Sous-famille Argyniinae

Les Nacrés ou Argynnes forment la sous-famille des Argyniinae, Papillons pour la plupart de taille assez grande, au dessus fauve maculé de noir et au dessous agrémenté d’un type original de maculature composée de taches, de plaques ou de bandes argentées ou nacrées. Leurs larves sont inféodées aux Violettes et leurs chrysalides reposent suspendues dans la litière, généralement confinées dans un précaire abri de soie et de débris. Les imagos sont des butineurs intempérants des grandes Carduacées.
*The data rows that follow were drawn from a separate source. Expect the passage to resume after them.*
-- ==== Sys2Proof/Word.lean ====
section
/-! DEFINITION. The words of the AC740: bytes, host addresses, ticks, sequence numbers, and the index types of its
fixed groups of blocks (four lanes, four units on four channels, eight contexts). -/

namespace Sys2Proof

/-- One byte of a record, a buffer, a block or a register. -/
abbrev Byte := BitVec 8

/-- A run of bytes: a record, a host buffer, a media block, a device-area write. -/
abbrev Bytes := List Byte

/-- A 32-bit register or record field. -/
abbrev Word32 := BitVec 32

/-- A host address (64 bits, section 2.12 and R194). -/
abbrev Addr := BitVec 64

/-- The free-running microsecond tick (R190). -/
abbrev Tick := BitVec 64

/-- A record's sequence number, counted modulo 2^32 (R157, R162). -/
abbrev Seq := BitVec 32

/-- One of the four lanes (chapter 8). -/
abbrev LaneId := Fin 4

/-- One of the four media units, and the channel that drives it (chapter 4). -/
abbrev UnitId := Fin 4

/-- One of the eight execution contexts (chapter 3). -/
abbrev CtxId := Fin 8

end Sys2Proof
end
Quelques mots s’imposent quant aux apparitions de la sous-famille des Heliconiinae versus Argynninae et du genre Speyeria versus Argynnis, tout récemment introduits dans la systématique de la faune européenne et transfuges des travaux des entomologistes américains Ehrlich (1958) et Harvey (1991). Cette position suggèrant une affinité des Argynnes d’Europe et d’Asie avec les Heliconiinae sud-américains nous interpelle négativement dans la mesure où la morphologie et le graphisme alaires, toute comme la nervulation des deux entités malencontreusement confondues, sont à ce point différents que l’on comprend mal l’initiative. Selon la théorie de Wegener (1929) de la dérive des continents, théorie confirmée par la cartographie des dorsales océaniques, ainsi que par les études relatives à la tectonique des plaques, les continents eurasiatique et africain se sont détachés du continent américain aux prémices du Triassique. Les Papillons fossiles les plus anciens ont été trouvés dans le Triassique moyen (210 à 220 millions d’années). L’épanouissement des Angiospermes au Crétacique a probablement été à l’origine de l’évolution des Lépidoptères qui, après n’avoir été que des « broyeurs de pollen », ont alors acquis leur spiritrompe. Les Heliconninae ou leurs ancêtres étaient censément déjà en place au Tertiaire dans la forêt primaire tropicale du continent américain quand la dérive des continents sépara les blocs eurasiatiques des Amériques, les Argynninae occupant alors des contrées déjà beaucoup plus arides dans les zones septentrionales des continents. Nässig (1995) a présenté un historique des publications relatives à l’affinité présumée entre les Heliconiinae et les Argynnes, fusion qu’il accepte sous certaines réserves au niveau générique afin d’écarter les genres paraphylétiques et ceux établis sur des bases typologiques. Faute d’une révision de tous les Argynnini du globe, il nous semble hasardeux de statuer. Nous proposons donc de conserver nos Argynnis en Europe, en Asie et en Afrique du Nord, de laisser les Speyeria en Amérique du Nord, les Argyreus en Ethiopie, en Orient et en Australie, suivant en cela la nomenclature récemment proposée par Tuzov (2003).